The Oberlandesgericht reversed the decision on appeal on the grounds that the notification of the lack of conformity was untimely. This Appellate Court argued that the time starts when the lack of conformity "could" have been discovered not "when" it was discovered.[477] Further the buyer ought to have undertaken a trial run to ascertain whether the goods conformed to the desired quality. The court also examined a matter, which the lower court did not take into consideration namely the negotiations between the parties in relation to the fixing of the defects. The court came to the conclusion that the negotiations pursuant to article 7(1) were in good faith and so did not impinge on the breach of article 39.[478]

The German Federal Supreme Court reversed that decision again but, unfortunately, made no comment on the decisions given in relation to "reasonable time" by the lower court. The Supreme Court found that the most important fact was the negotiations both parties had in relation to the fixing of damages. It also found that the fact of entering into negotiation amounts to implicitly waiving the right to rely on articles 38 and 39.[479]

Unfortunately, the Supreme Court did not expressly rely on article 7 - as the Appellate Court did for the wrong reasons - to substantiate the decision. It certainly is a breach of good faith that a seller can enter into negotiations to fix a defect and then turn around and deny the buyer remedies which he would have had, had he not negotiated in the first instance. However, the Supreme Court did reach the correct conclusion, unfortunately, without the appropriate explanations. By contrast, Bonell as the sole arbitrator in an almost identical case held that the seller was estopped from raising the defense of late notice pursuant to article 39. Estoppel as such is not specifically referred to in the CISG but the general principle of good faith will fill the gap.[480]

What conclusions can be drawn from the above? At first glance it can be argued that "reasonable time" is a factual question and no interpretation or gap filling is required. However, if a definition of what constitutes a reasonable time is sought, solutions can vary greatly as seen in the above three proceedings on the film case.

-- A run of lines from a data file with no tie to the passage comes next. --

/-- 10^(g/100) in units of 2^−20, rounded up, for a fine gain of −2.5 to +2.5 dB in 0.1 dB. -/
def gainPower (g : Int) : Nat :=
  ([589658, 603393, 617448, 631830, 646547, 661607, 677018, 692788, 708925, 725438] ++
    [742335, 759627, 777321, 795427, 813955, 832914, 852315, 872168, 892483, 913272] ++
    [934545, 956313, 978589, 1001383, 1024708, 1048576, 1073001, 1097994, 1123570, 1149741] ++
    [1176522, 1203927, 1231970, 1260666, 1290031, 1320079, 1350828, 1382293, 1414491, 1447438] ++
    [1481153, 1515654, 1550958, 1587084, 1624052, 1661881, 1700592, 1740204, 1780738, 1822217] ++
    [1864662] : List Nat).getD (g + 25).toNat 0

/-- What a tone counts in the group rule, in units of 2^−20: a data tone its gain, a cancellation tone its mean power
relative to L(k), which the spec bounds by 1 and does not give, any other tone 1 (R147, R149). (DESIGN CHOICE, log 16) -/
def groupShare (e : Nat × ToneEntry) : Nat :=
  if e.2.cancel then min (2 ^ 20) (Config.cancelPower e.1) else if e.2.isData then gainPower e.2.gain else 2 ^ 20

/-- The group rule of R147 on a table: no aligned group's mean linear gain exceeds 1. -/
def groupsHold (short : Bool) (m : NMap ToneEntry) : Bool :=
  let n := if short then 16 else 64
  (List.range (tonesOf short / n)).all fun g =>
    let l := m.filter fun e => e.1 / n == g
    (l.map groupShare).sum ≤ l.length * 2 ^ 20

/-- 10^(i/100) in units of 2^−20, rounded up, for i of 0 to 99. -/
def decade : List Nat :=
  [1048576, 1073001, 1097994, 1123570, 1149741, 1176522, 1203927, 1231970, 1260666, 1290031] ++
    [1320079, 1350828, 1382293, 1414491, 1447438, 1481153, 1515654, 1550958, 1587084, 1624052] ++
    [1661881, 1700592, 1740204, 1780738, 1822217, 1864662, 1908095, 1952540, 1998021, 2044561] ++
    [2092185, 2140918, 2190786, 2241816, 2294035, 2347470, 2402149, 2458103, 2515359, 2573949] ++
    [2633904, 2695256, 2758036, 2822279, 2888019, 2955289, 3024127, 3094568, 3166649, 3240410] ++
    [3315889, 3393126, 3472162, 3553039, 3635800, 3720489, 3807150, 3895830, 3986575, 4079435] ++
    [4174457, 4271692, 4371193, 4473011, 4577201, 4683817, 4792918, 4904559, 5018801, 5135704] ++
    [5255330, 5377742, 5503006, 5631187, 5762354, 5896577, 6033926, 6174474, 6318296, 6465468] ++
    [6616068, 6770176, 6927873, 7089244, 7254374, 7423350, 7596262, 7773202, 7954263, 8139541] ++
    [8329136, 8523146, 8721676, 8924830, 9132716, 9345444, 9563127, 9785881, 10013824, 10247075]

/-- 10^(x/100) for a level of `x` in 0.1 dB, in units of 2^−20, rounded up to the table's digits. (DEDUCED, log 153) -/
def powerOf (x : Int) : Rat :=
  let n := x.fdiv 100
  let d : Nat := decade.getD (x.fmod 100).toNat 0
  if 0 ≤ n then (d * 10 ^ n.toNat : Nat) else mkRat d (10 ^ (-n).toNat)

/-- P(k) of a tone, in 0.1 dBm/Hz, from its level L(k) − PREF (R146): a loaded tone at its fine gain, pilots and other
loaded tones at 0 dB. -/
def psdOf (lev : Nat → Int) (e : Nat × ToneEntry) : Int := lev e.1 + (if e.2.isData then e.2.gain else 0)

/-- The launch power of a table in 10^−18 W: the tones that carry a point (R146, R147). -/
def launchPower (short : Bool) (lev : Nat → Int) (m : NMap ToneEntry) : Rat :=
  let on := m.filter fun e => e.2.isData || e.2.pilot || e.2.cancel
  let hz : Rat := if short then 976562500 / 1000 else 244140625 / 1000
  (on.map fun e => powerOf (psdOf lev e)).foldl (· + ·) 0 * hz * 10 ^ 15 / 2 ^ 20

/-- The total launch power is at most +4 dBm (R147). -/
def launchHolds (short : Bool) (lev : Nat → Int) (m : NMap ToneEntry) : Bool :=
  decide (launchPower short lev m ≤ powerOf 40 * 10 ^ 15 / 2 ^ 20)

/-- Fine gains lie within ±2.5 dB (R147), pilots at 0 (R152). -/
def gainsHold (m : NMap ToneEntry) : Bool :=
  m.all fun e => decide (-25 ≤ e.2.gain) && decide (e.2.gain ≤ 25) && (!e.2.pilot || e.2.gain == 0)

/-- The most codeword bits of a data symbol that the decoder cores of a port carry at 8 iterations (R20).
(DEDUCED, log 70) -/
def capacityBits (cores period : Nat) : Nat := ((cores * 257 * period / 4608 + 1) * 2304 - 1) / 256

/-- The rules of R20, R135, R141, R146 and R147 on a table: `cores` are the receiving port's, `lev` the levels L(k) − PREF of
the direction. -/
def tableHolds (short : Bool) (cores period : Nat) (lev : Nat → Int) (m : NMap ToneEntry) : Bool :=
  8 ≤ (pilotTones m).length && 512 ≤ quadrantBits m && gainsHold m && groupsHold short m && launchHolds short lev m &&
    codewordBits m ≤ capacityBits cores period && m.all fun e => e.2.bits ≤ 12 && (!e.2.flagged || e.2.bits == 0)

/-- The gain a receiver chooses for a tone (R152: the choice is its own): a free value within ±2.5 dB.
(DESIGN CHOICE, log 15) -/
def chosenGain (tag k : Nat) : Int := max (-25) (min 25 (Config.gainChoice tag k))

/-- Bits beyond a budget taken off, from the highest tone down (R20). (DEDUCED, log 70) -/
def trimBits (m : NMap ToneEntry) (budget : Nat) : NMap ToneEntry :=
  (m.foldl (fun (a : List (Nat × ToneEntry) × Nat) e =>
    let b := min e.2.bits a.2
    ((e.1, { e.2 with bits := b, gain := if b = 0 then 0 else e.2.gain }) :: a.1, a.2 - b)) ([], budget)).1.reverse

/-- A table loaded from measured SNR in 0.1 dB (R152, R178): flags and pilots by the plan, BITS by SNR, gain, Γ and
margin target, within R20 and R147. Where the chosen gains break R147, they are 0. -/
def loadTable (q : TonePlan) (snr : NMap Int) (gamma target : Int) (cores period tag : Nat) (lev : Nat → Int) :
    NMap ToneEntry :=
  let pilots := (placePilots q).filterMap id
  let tones := (List.range (tonesOf q.short)).map fun k => (k, q.entry pilots k)
  let loaded := fun (withGain : Bool) => tones.map fun e =>
    match mapGet snr e.1 with
    | some x =>
      if q.usable e.1 && !e.2.pilot then
        let g := if withGain then chosenGain tag e.1 else 0
        let b := bitsFor (x + g - gamma - target)
        (e.1, { e.2 with bits := b, gain := if b = 0 then 0 else g })
      else e
    | none => e
  let trimmed := fun (withGain : Bool) => trimBits (loaded withGain) (capacityBits cores period + 512)
  let m := if groupsHold q.short (trimmed true) && launchHolds q.short lev (trimmed true) then trimmed true else trimmed false
  markOverhead (m.filter fun e => e.2 != ({} : ToneEntry))

/-- A table under the flags and pilots of another plan, as after a change of the notch set: tones that a flag now takes
lose their loading (R137, R149, R188). -/
def replan (q : TonePlan) (m : NMap ToneEntry) : NMap ToneEntry :=
  let pilots := (placePilots q).filterMap id
  let l := (List.range (tonesOf q.short)).map fun k =>
    let e := q.entry pilots k
    let old := entryOf m k
    (k, if e.flagged || !q.usable k then e else { e with bits := old.bits, gain := old.gain })
  markOverhead (l.filter fun e => e.2 != ({} : ToneEntry))

/-- A table whose loaded tones carry `b` bits at 0 dB (R347). -/
def flatTable (q : TonePlan) (b : Nat) : NMap ToneEntry :=
  let pilots := (placePilots q).filterMap id
  let m := (List.range (tonesOf q.short)).map fun k =>
    let e := q.entry pilots k
    (k, if q.usable k && !e.pilot then { e with bits := b } else e)
  markOverhead (m.filter fun e => e.2 != ({} : ToneEntry))

/-! ### TONES entries (R190) -/

/-- A TONES entry of 3 bytes: [23:10] tone, [9:6] BITS, [5:0] GAIN. -/
def toneRecord (e : Nat × ToneEntry) : List Byte :=
  beBytes 3 (e.1 % 2 ^ 14 * 2 ^ 10 + e.2.bits % 16 * 2 ^ 6 + codeOf 6 e.2.gain)

/-- TONES payloads of at most 340 entries, the last flagged LAST. -/
def tonesPayloads : Nat → List (Nat × ToneEntry) → List (List Byte)
  | 0, _ => []
  | n + 1, l =>
    let rest := l.drop 340
    (beBytes 1 (ofBool rest.isEmpty) ++ [0] ++ (l.take 340).flatMap toneRecord) ::
      (if rest.isEmpty then [] else tonesPayloads n rest)

/-- A delivered entry loads a tone within R137: BITS of at most 12, GAIN within ±2.5 dB, on a tone without a flag. -/
def validTone (m : NMap ToneEntry) (e : Nat × Nat × Int) : Bool :=
  e.2.1 ≤ 12 && decide (-25 ≤ e.2.2) && decide (e.2.2 ≤ 25) && !(entryOf m e.1).flagged

/-- Delivered entries written into a table; flags stay, and an entry outside R137 changes nothing. (DEDUCED, log 152) -/
def applyTones (m : NMap ToneEntry) (l : List (Nat × Nat × Int)) : NMap ToneEntry :=
  markOverhead ((l.filter (validTone m)).foldl (fun a e =>
    mapPut a e.1 { entryOf a e.1 with bits := e.2.1, gain := e.2.2 }) m)

/-! ### Points (R140) -/

/-- 3E of the constellation of `b` bits, whose points (i, q) have mean energy E before scaling (R140). -/
def energy3 (b : Nat) : Nat := (2 ^ (2 * ((b + 1) / 2)) - 1) + (2 ^ (2 * (b / 2)) - 1)

/-- Level L(k) − PREF of a tone of the symbol size in use: the lower of the port's own mask and the partner's (R146). -/
def lowerLevel (short : Bool) (mine his : List (Nat × Int)) (pref : Nat) (k : Nat) : Int :=
  let own := levelAt short mine k
  (if his.isEmpty then own else min own (levelAt short his k)) - pref

/-- Tones whose loading differs between two tables. -/
def changedTones (old new : NMap ToneEntry) : List (Nat × ToneEntry) :=
  (new.filter fun e => (entryOf old e.1).bits != e.2.bits || (entryOf old e.1).gain != e.2.gain) ++
    (old.filter fun e => e.2.bits != 0 && (mapGet new e.1).isNone).map fun e => (e.1, { e.2 with bits := 0, gain := 0 })

end Sys2Proof.Machine
end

It can be argued that a gap exists, which needs filling, however, none of the courts indicated what method it used to fill the gap, as the courts did not refer to article 7(2). The difference between the court of first instance and the first appeal merely indicated a more sophisticated line of reasoning in determining a "reasonable time." The lower court did take a simple approach but it did take note of scholarly writings. The attempt was made to find a

solution within the "Four Corners" of the CISG, which shows that the hypothesis of this thesis is still affirmed. The Oberlandesgericht [Appellate Court] Karlsruh showed a better insight by recognizing that good faith pursuant to article 7(1) was also applicable. That court, however, showed a lack of understanding by not taking a holistic approach to the application of good faith. In the end, the German Federal Supreme Court arrived at the correct decision in relation to the case. Unfortunately, the Federal Supreme Court did not re-examine the gap-filling requirement and did not refer to the reasons of good faith to come to its conclusion.

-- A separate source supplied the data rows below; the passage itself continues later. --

-- ==== Sys2Proof/Machine/Link.lean ====
section
/-! DEFINITION. Changes of a port's state and what each carries with it: causes, muting, discards, retrains, link
failures and showtime entry (R153, R157 to R159, R179, R190 to R195, R310, R320). -/

namespace Sys2Proof.Machine

/-! ### OAM messages (R190 to R192) -/

/-- A message from the queue becomes the one being sent, with the next MID. -/
def oamNext (p : Nat) (s : State) : State :=
  match (s.port p).oam.cur, (s.port p).oam.queue with
  | none, m :: rest =>
    modOam p (fun o =>
      { o with cur := some { mid := o.nextMid, type := m.1, payload := m.2, sends := 1, segs := 0 }
               queue := rest, nextMid := o.nextMid % 15 + 1 }) s
  | _, _ => s

/-- A message given to the OAM channel; engine messages go before SOFTWARE messages (R191). -/
def oamPost (p type : Nat) (payload : List Byte) (s : State) : State :=
  oamNext p (modOam p (fun o =>
    { o with queue :=
        if type < 0x10 then
          o.queue.filter (fun m => m.1 < 0x10) ++ [(type, payload)] ++ o.queue.filter (fun m => 0x10 ≤ m.1)
        else o.queue ++ [(type, payload)] }) s)

/-- The mailbox message is reported UNDELIVERED: SEND ends TIMEOUT (R192). -/
def sendLost (p : Nat) (s : State) : State := sticky .OAM_UNDELIVERED p (cmdStop p .OAM_SEND 7 s)

/-- OAM messages discarded at a retrain or by R158: a message of showtime being sent is sent no more and is reported at the
ack timeout already running; queued ones go, a mailbox message among them reported at once; a message being received goes
(R191, R192). -/
def oamDiscard (p : Nat) (s : State) : State :=
  let lost := (s.port p).oam.queue.length
  let mail := (s.port p).oam.queue.any fun m => 0x10 ≤ m.1
  let show_ := inShow p s
  let s := modOam p (fun o =>
    { o with stale := if show_ then o.cur else o.stale, cur := none, queue := [], asm := none, acks := [] }) s
  when mail (sendLost p) (countBy p .OAM_UNDELIVERED lost s)

/-! ### Table switches and reconfigurations -/

/-- Pending switches discarded (R139). -/
def dropSwitches (p : Nat) : State → State := setAll p [(.TONES_TX_PENDING, 0), (.TONES_RX_PENDING, 0)]

/-- A running reconfiguration, bit swap or other handshake of the port given up without a switch: the shadow tables
take the active ones, admission resumes (R188). -/
def rcDrop (p : Nat) (s : State) : State :=
  let held := (s.port p).rc.admHeld
  let s := setTable p 1 (tableOf p 0 s) (setTable p 3 (tableOf p 2 s) s)
  when held (settleClasses p) (modRc p (fun r => { seq := r.seq }) s)

/-- The change abandoned with an OUTCOME for RECONF_GO (R188). -/
def rcAbandon (p oc : Nat) (s : State) : State :=
  let on := (s.port p).rc.running
  cmdStop p .PORT_CTL_RECONF_GO oc (when on (sticky .PORT_CTL_RECONF_FAIL p) (rcDrop p s))

/-! ### Entering states -/

/-- DOWN_CAUSE recorded (R159). (DEDUCED, log 71) -/
def setCause (p c : Nat) : State → State := setF p .PORT_CTL_DOWN_CAUSE c

/-- The states in which a port sends nothing on its line: it is muted, in LOOPBACK as well (R347). -/
def quietState (st : Nat) : Bool := [stDisabled, stLinkDown, stListen, stFail, stLoop].contains st

/-- MUTED as the state, a lost ROOT, a routed fatal fault or a substitution demands. (DEDUCED, log 72) -/
def noteMuted (p : Nat) (s : State) : State :=
  setF p .TXSH_MUTED (ofBool (quietState (stOf p s) || s.clk.muted || (s.port p).link.waitSub)) s

/-- A state entered. -/
def enterSt (p st : Nat) (s : State) : State := noteMuted p (setSt p st s)

/-- What leaving showtime carries with it: the watch interval goes and GRADE_VALID clears (R310), pending switches, OAM
messages and the handshake go (R139, R158, R195), φ restarts at 0 (R225), a hybrid recalibration ends ABORTED (R401),
a loopback of the line ends (R347). (DEDUCED, log 72) -/
def leaveShow (p : Nat) (s : State) : State :=
  if !inShow p s then s
  else
    let s := setAll p [(.WATCH_GRADE_VALID, 0), (.WATCH_GRADE, 0), (.WATCH_TREND_VALID, 0), (.EQ_MARGIN_VALID, 0), (.EQ_PHASE, 0)]
      (when (stOf p s != stLoop) (sticky .PORT_CTL_LINK_DOWN p) s)
    let s := modWatch p (fun w =>
      { idleRun := 0, predHold := w.predHold, sweeps := w.sweeps, tdrVf := w.tdrVf
        tdr := w.tdr, ilPre := w.ilPre, ilShow := w.ilShow, prof := w.prof, below := w.below, eventOpen := w.eventOpen
        acc := w.acc, baseAbort := w.baseAbort }) s
    let s := modSig p (fun g => { g with phi := 0, slipDue := 0, cleanRun := 0, paused := false, failRun := 0, sfMiss := 0
                                         ohLost := false, noise := [], noiseN := 0, pilotBad := 0, oldTx := none }) s
    let s := modCal p (fun c => { c with hybWait := false, hybAbort := false }) (cmdStop p .CAL_HYB_RECAL 3 s)
    when (getF p .HOST_LB_ACTIVE s != 1) (setF p .HOST_LB_ACTIVE 0) s

/-- Handshake and training state as at the start of a link-up; CAP sequence and the partner's last CAP stay. -/
def newLink (p : Nat) : State → State := modLink p fun l => { capSeq := l.capSeq, partner := l.partner }

/-- A port that leaves AN or COMPAT has no standard link, no result of Clause 98 and no EEE (R196, R200). (DEDUCED, log 146) -/
def leaveCompat (p : Nat) (s : State) : State :=
  if stOf p s = stAn ∨ stOf p s = stCompat then
    setAll p [(.LINKUP_T1_LINK, 0), (.LINKUP_AN_DONE, 0), (.LINKUP_EEE_ACTIVE, 0), (.LINKUP_T1_RES, 0)] s
  else s

/-- What every departure from the link's present state discards; a reflectometry run ends ABORTED (R158, R335). -/
def dropLink (p : Nat) (s : State) : State :=
  let s := when (stOf p s == stDiag) (cmdStop p .DIAG_TDR_RUN 3) s
  newLink p (rcDrop p (oamDiscard p (dropSwitches p (leaveCompat p (leaveShow p s)))))

/-- RECONF_GO and RETRAIN end ABORTED (R158). (DEDUCED, log 125) -/
def abortLinkCmds (p : Nat) (s : State) : State := cmdStop p .PORT_CTL_RETRAIN 3 (cmdStop p .PORT_CTL_RECONF_GO 3 s)

/-- The port goes to DISABLED (R158); with its pavilion's or port's domain off nothing is lost that R375 does not
name. DOWN_CAUSE records DISABLED where the port leaves showtime. -/
def toDisabled (p : Nat) (s : State) : State :=
  let show_ := inShow p s
  let s := when show_ (setCause p 1) (abortLinkCmds p (dropLink p s))
  enterSt p stDisabled (setAll p [(.PORT_CTL_ROLE, 0), (.PORT_CTL_MODE, 0), (.PORT_CTL_PROF_VALID, 0)] s)

/-- The port goes to LINK_DOWN with a cause, or with DOWN_CAUSE as it is (R153, R157 to R159). -/
def toLinkDown (p : Nat) (cause : Option Nat) (s : State) : State :=
  let s := dropLink p s
  let s := match cause with | some c => setCause p c s | none => s
  enterSt p stLinkDown (setAll p [(.PORT_CTL_ROLE, 0), (.PORT_CTL_MODE, 0)] s)

/-- The port goes to LINK_FAIL with a cause; a running RETRAIN ends TIMEOUT (R157, R159, R195). -/
def toLinkFail (p cause : Nat) (s : State) : State :=
  enterSt p stFail (setCause p cause (cmdStop p .PORT_CTL_RETRAIN 7 (dropLink p s)))

/-- Runs of tones of ascending indices, start and length − 1 (R166). -/
def runsOf (l : List Nat) : List (Nat × Nat) :=
  l.foldl (fun a k =>
    match a.getLast? with
    | some r => if r.1 + r.2 + 1 = k then a.dropLast ++ [(r.1, r.2 + 1)] else a ++ [(k, 0)]
    | none => [(k, 0)]) []

/-- The runs of tones that software disabled (R155, R166). -/
def ownDisabled (p : Nat) (s : State) : List (Nat × Nat) :=
  runsOf (((tableOf p 4 s).filter fun e => e.2.disabled).map (·.1))

/-- The disabled tones of a link-up latched at its start (R155). -/
def latchDisabled (p : Nat) (s : State) : State := modSig p (fun g => { g with disabled := ownDisabled p s }) s

/-- The port enters HS_LISTEN without a role: the masks and notch sets selected for the link-up become active (R154, R157,
R168). -/
def toListen (p : Nat) (s : State) : State :=
  let s := setF p .PORT_CTL_ROLE 0 (dropLink p s)
  let s := count p .LINKUP_HS_STARTS s
  let s := setAll p [(.TXSH_PSD_ACT, rwF p .TXSH_PSD_SEL s), (.TXSH_NOTCH_ACT, rwF p .TXSH_NOTCH_SEL s)] s
  enterSt p stListen (latchDisabled p s)

/-- The training phase: 1 to 5 for T1 to T5, in FAST_RETRAIN the phase reached there (R171, R194), else 0. -/
def phaseOf (p : Nat) (s : State) : Nat :=
  if stOf p s = stFast then (s.port p).link.window
  else if stT1 ≤ stOf p s && stOf p s ≤ stT5 then stOf p s - 4 else 0

/-- A training phase entered. -/
def setPhase (p n : Nat) (s : State) : State :=
  if stOf p s = stFast then modLink p (fun l => { l with window := n }) s else enterSt p (n + 4) s

/-- The port enters FAST_RETRAIN with its echo and equaliser coefficients, trims, CE, profile and roles (R194). -/
def toFast (p : Nat) (s : State) : State :=
  let s := dropFixed p (dropLink p s)
  let s := modSig p (fun g => { g with gen := 2047, rxGen := 2047 }) s
  enterSt p stFast (modLink p (fun l =>
    { l with startCycle := s.cycles, warm := true, markDue := true, storeId := getF p .LINKUP_STORE_ID s }) s)

/-- A failed step of a fast retrain starts a full retrain at HS_LISTEN (R194). -/
def fastFails (p : Nat) (s : State) : State := toListen p (count p .PORT_CTL_FULL_RETRAINS s)

/-- A retrain trigger in showtime: the cause recorded, RETRAIN set, lay-by kept, the retrain fast or full (R193 to
R195, R260). `fast` is the trigger's kind, `req` whether the port announces it in RETRAIN_REQ. (DEDUCED, log 74) -/
def retrainBy (p cause : Nat) (fast req : Bool) (s : State) : State :=
  if !trunkShow p s || s.clk.muted then s
  else
    let full := !fast || rwF p .LINKUP_FAST_EN s != 1 || getF p .PORT_CTL_RETRAIN_FULL s == 1
    let s := cmdStop p .PORT_CTL_RECONF_GO 3 (sticky .PORT_CTL_RETRAIN p (setCause p cause s))
    if full then toListen p (dropFixed p (count p .PORT_CTL_FULL_RETRAINS s))
    else
      modSig p (fun g => { g with retrainReq := if req then 8 else 0 })
        (toFast p (count p .PORT_CTL_FAST_RETRAINS s))

/-! ### Showtime entry (R179, R132, R192, R243, R260) -/

/-- The stored channel profile of the present link (R179). -/
def storedNow (p : Nat) (s : State) : Stored :=
  let x := s.port p
  let c := x.link.partner
  { ta := getF p .LINKUP_TA s, ce := getF p .TXSH_CE s, short := getF p .TXSH_SHORT s, profile := profileOf p s
    role := getF p .PORT_CTL_ROLE s, txTab := tableOf p 0 s, rxTab := tableOf p 2 s, ecf := x.sig.ecf, ect := x.sig.ect
    feq := x.sig.feq, teq := x.sig.teq, hybR := getF p .AFE_HYB_R s, hybC := getF p .AFE_HYB_C s
    gain := getF p .AFE_RX_GAIN s, cfgHash := (c.map (·.cfgHash)).getD 0, partnerUid := (c.map (·.uid)).getD 0
    partnerPort := (c.map (·.port)).getD 0, survey := x.watch.prof.getD [], storeId := x.link.storeId }

/-- The engines, FFT pipes and decoder cores a port holds, in that order: those of the applied layout less the elements
taken out of service (R17, R398). -/
def resourcesOf (p : Nat) (s : State) : Nat × Nat × Nat :=
  let n := pavOf p
  if p % 2 = 0 then (getF n .ENGPOOL_ENG_EVEN s, getF n .ENGPOOL_PIPES_EVEN s, getF n .DECPOOL_CORES_EVEN s)
  else (getF n .ENGPOOL_ENG_ODD s, getF n .ENGPOOL_PIPES_ODD s, getF n .DECPOOL_CORES_ODD s)

/-- The limit of R172 on a link-up, in µs: fast, warm, cold. -/
def linkLimit (fast warm : Bool) (profile : Nat) : Nat :=
  if fast then 8000 else if warm then 20000 else if profile = 1 then 400000 else 150000

/-- L of R249: 2 + ⌈TA ÷ symbol period⌉. -/
def lagOf (p : Nat) (s : State) : Nat := 2 + (getF p .LINKUP_TA s + symPeriod p s - 1) / symPeriod p s

/-- The profile's parameters in force: code rate, iteration limit, PSD preference (R122, R237, R264). -/
def forceProfile (p : Nat) (s : State) : State :=
  let q := profileOf p s
  let ovr := rwF p .FEC_MAXIT_OVR s
  setAll p [(.FEC_CODE_RATE, profRate q), (.FEC_MAXIT, if ovr = 0 then profIter q else ovr),
    (.TXSH_PREF, profPref q)] s

/-- The port enters SHOWTIME: counters restart, the stored channel profile is saved, the parameters of the profile come
into force, SENT codewords are scheduled for resend, a running RETRAIN ends DONE. -/
def toShowtime (p : Nat) (s : State) : State :=
  let fast := stOf p s == stFast
  let warm := (s.port p).link.warm
  let us := (s.cycles - (s.port p).link.startCycle) * 8 / 1000
  let s := setAll p [(.LINKUP_START_KIND, if fast then 3 else if warm then 2 else 1),
    (.LINKUP_LINK_TIME, min us (2 ^ 24 - 1)), (.TONES_TX_SYM_CNT, 0), (.TONES_TX_SF_CNT, 0), (.TONES_RX_SF_CNT, 0),
    (.LINKUP_STORED, 1), (.LINKUP_STORE_ID, (s.port p).link.storeId)] s
  let s := forceProfile p s
  let s := setAll p [(.LAYBY_P_L, lagOf p s), (.LAYBY_P_RT_SYM, lagOf p s + 2)] s
  let st := storedNow p s
  let s := modPort p (fun x =>
    { x with stored := some st
             sig := { x.sig with
               txFirst := true, txPos := 0, rxPos := 0, rxSym := 2 ^ 24 - 1, carry := [], cwBits := 0, marks := [], dq := [], rxErased := 0, rxFirst := true, invert := false
               rxBits := 0, doneCw := 0, failCw := 0, itSum := 0, failRun := 0, sfMiss := 0, retrainReq := 0, phi := 0
               slipDue := 0, noise := [], noiseN := 0, margins := [], pilotBad := 0, oldTx := none }
             oam := { x.oam with nextMid := 1, lastRx := none, asm := none, acks := [], queue := [], cur := none }
             watch := { x.watch with running := getF p (.en .WATCH) s == 1 } }) s
  let s := setF p .FEC_OVERLOADED 0 (enterSt p stShow s)
  let s := sticky .PORT_CTL_LINK_UP p (count p .PORT_CTL_LINK_UPS s)
  let eng := (resourcesOf p s).1
  let s := when (eng < 16 && linkLimit fast warm (profileOf p s) < us) (fun s =>
    sticky .ENGPOOL_TRAIN_SLOW (pavOf p) (count (pavOf p) .ENGPOOL_TRAIN_SLOWS s)) s
  settleClasses p (cmdStop p .PORT_CTL_RETRAIN 2 (resendAll p s))

/-! ### Leaving DISABLED and LINK_DOWN -/

/-- The domains of a port's line are on (R25). -/
def portPowered (p : Nat) (s : State) : Bool :=
  domainOn (6 + pavOf p) s && domainOn (10 + pavOf p) s && domainOn (14 + p) s && domainOn (22 + p) s

/-- A trunk port holds the least resources of R18; spur and compatibility ports theirs (R18, R398). -/
def resourcesEnough (p : Nat) (s : State) : Bool :=
  let r := resourcesOf p s
  if lineMode p s = 1 then 12 ≤ r.1 && 2 ≤ r.2.1 && 2 ≤ r.2.2
  else if isSpur p s then 8 ≤ r.1 && 1 ≤ r.2.1 && 1 ≤ r.2.2
  else 2 ≤ r.1

/-- The port may leave DISABLED (R25, R157, R374, R398). -/
def mayLeaveDisabled (p : Nat) (s : State) : Bool :=
  getF p (.en .PORT_CTL) s == 1 && pavEnabled p s && lineMode p s != 0 && portPowered p s && resourcesEnough p s &&
    getF 0 .PWRC_DEV_STATE s != 3 && !(s.port p).cal.held && !s.nvm.portOos.any fun e => e.1 == p && e.2 < 34

/-- A DISABLED port that may leave goes to LINK_DOWN, with DISABLED as the cause (R159). (DEDUCED, log 71) -/
def leaveDisabled (p : Nat) (s : State) : State :=
  if stOf p s = stDisabled && mayLeaveDisabled p s then enterSt p stLinkDown (setCause p 1 s) else s

/-- The three transmit enables of R153 are 1. -/
def txEnabled (p : Nat) (s : State) : Bool :=
  getF p (.en .TXSH) s == 1 && getF p (.en .TONES) s == 1 && getF p .TXSH_TX_ALLOW s == 1

/-- The key of a Clause 45 register. -/
def cl45Key (mmd reg : Nat) : Nat := mmd * 65536 + reg

/-- Auto-negotiation control 7.512: bit 12 enables Clause 98. (PRESUMED, log 164) -/
def regAnCtl : Nat := cl45Key 7 512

The above "trilogy" also confirms the importance of selecting persuasive precedent from reported international jurisprudence. The above case also shows that all levels of the German court hierarchy did show a level of sophistication and knowledge in the application of the CISG.

In sum, it can be argued that it was not obvious whether the courts engaged in gap filling. They did not indicate clearly the use of the general principles nor did they show a method of applying article 7(2). It must be said that the courts did come to a conclusion but only by interpreting words within the relevant articles. The above discussion shows how difficult it is to recognize gaps in an appropriate manner in all circumstances. Courts may feel that interpretation rather than gap filling will bring about a solution to a dispute.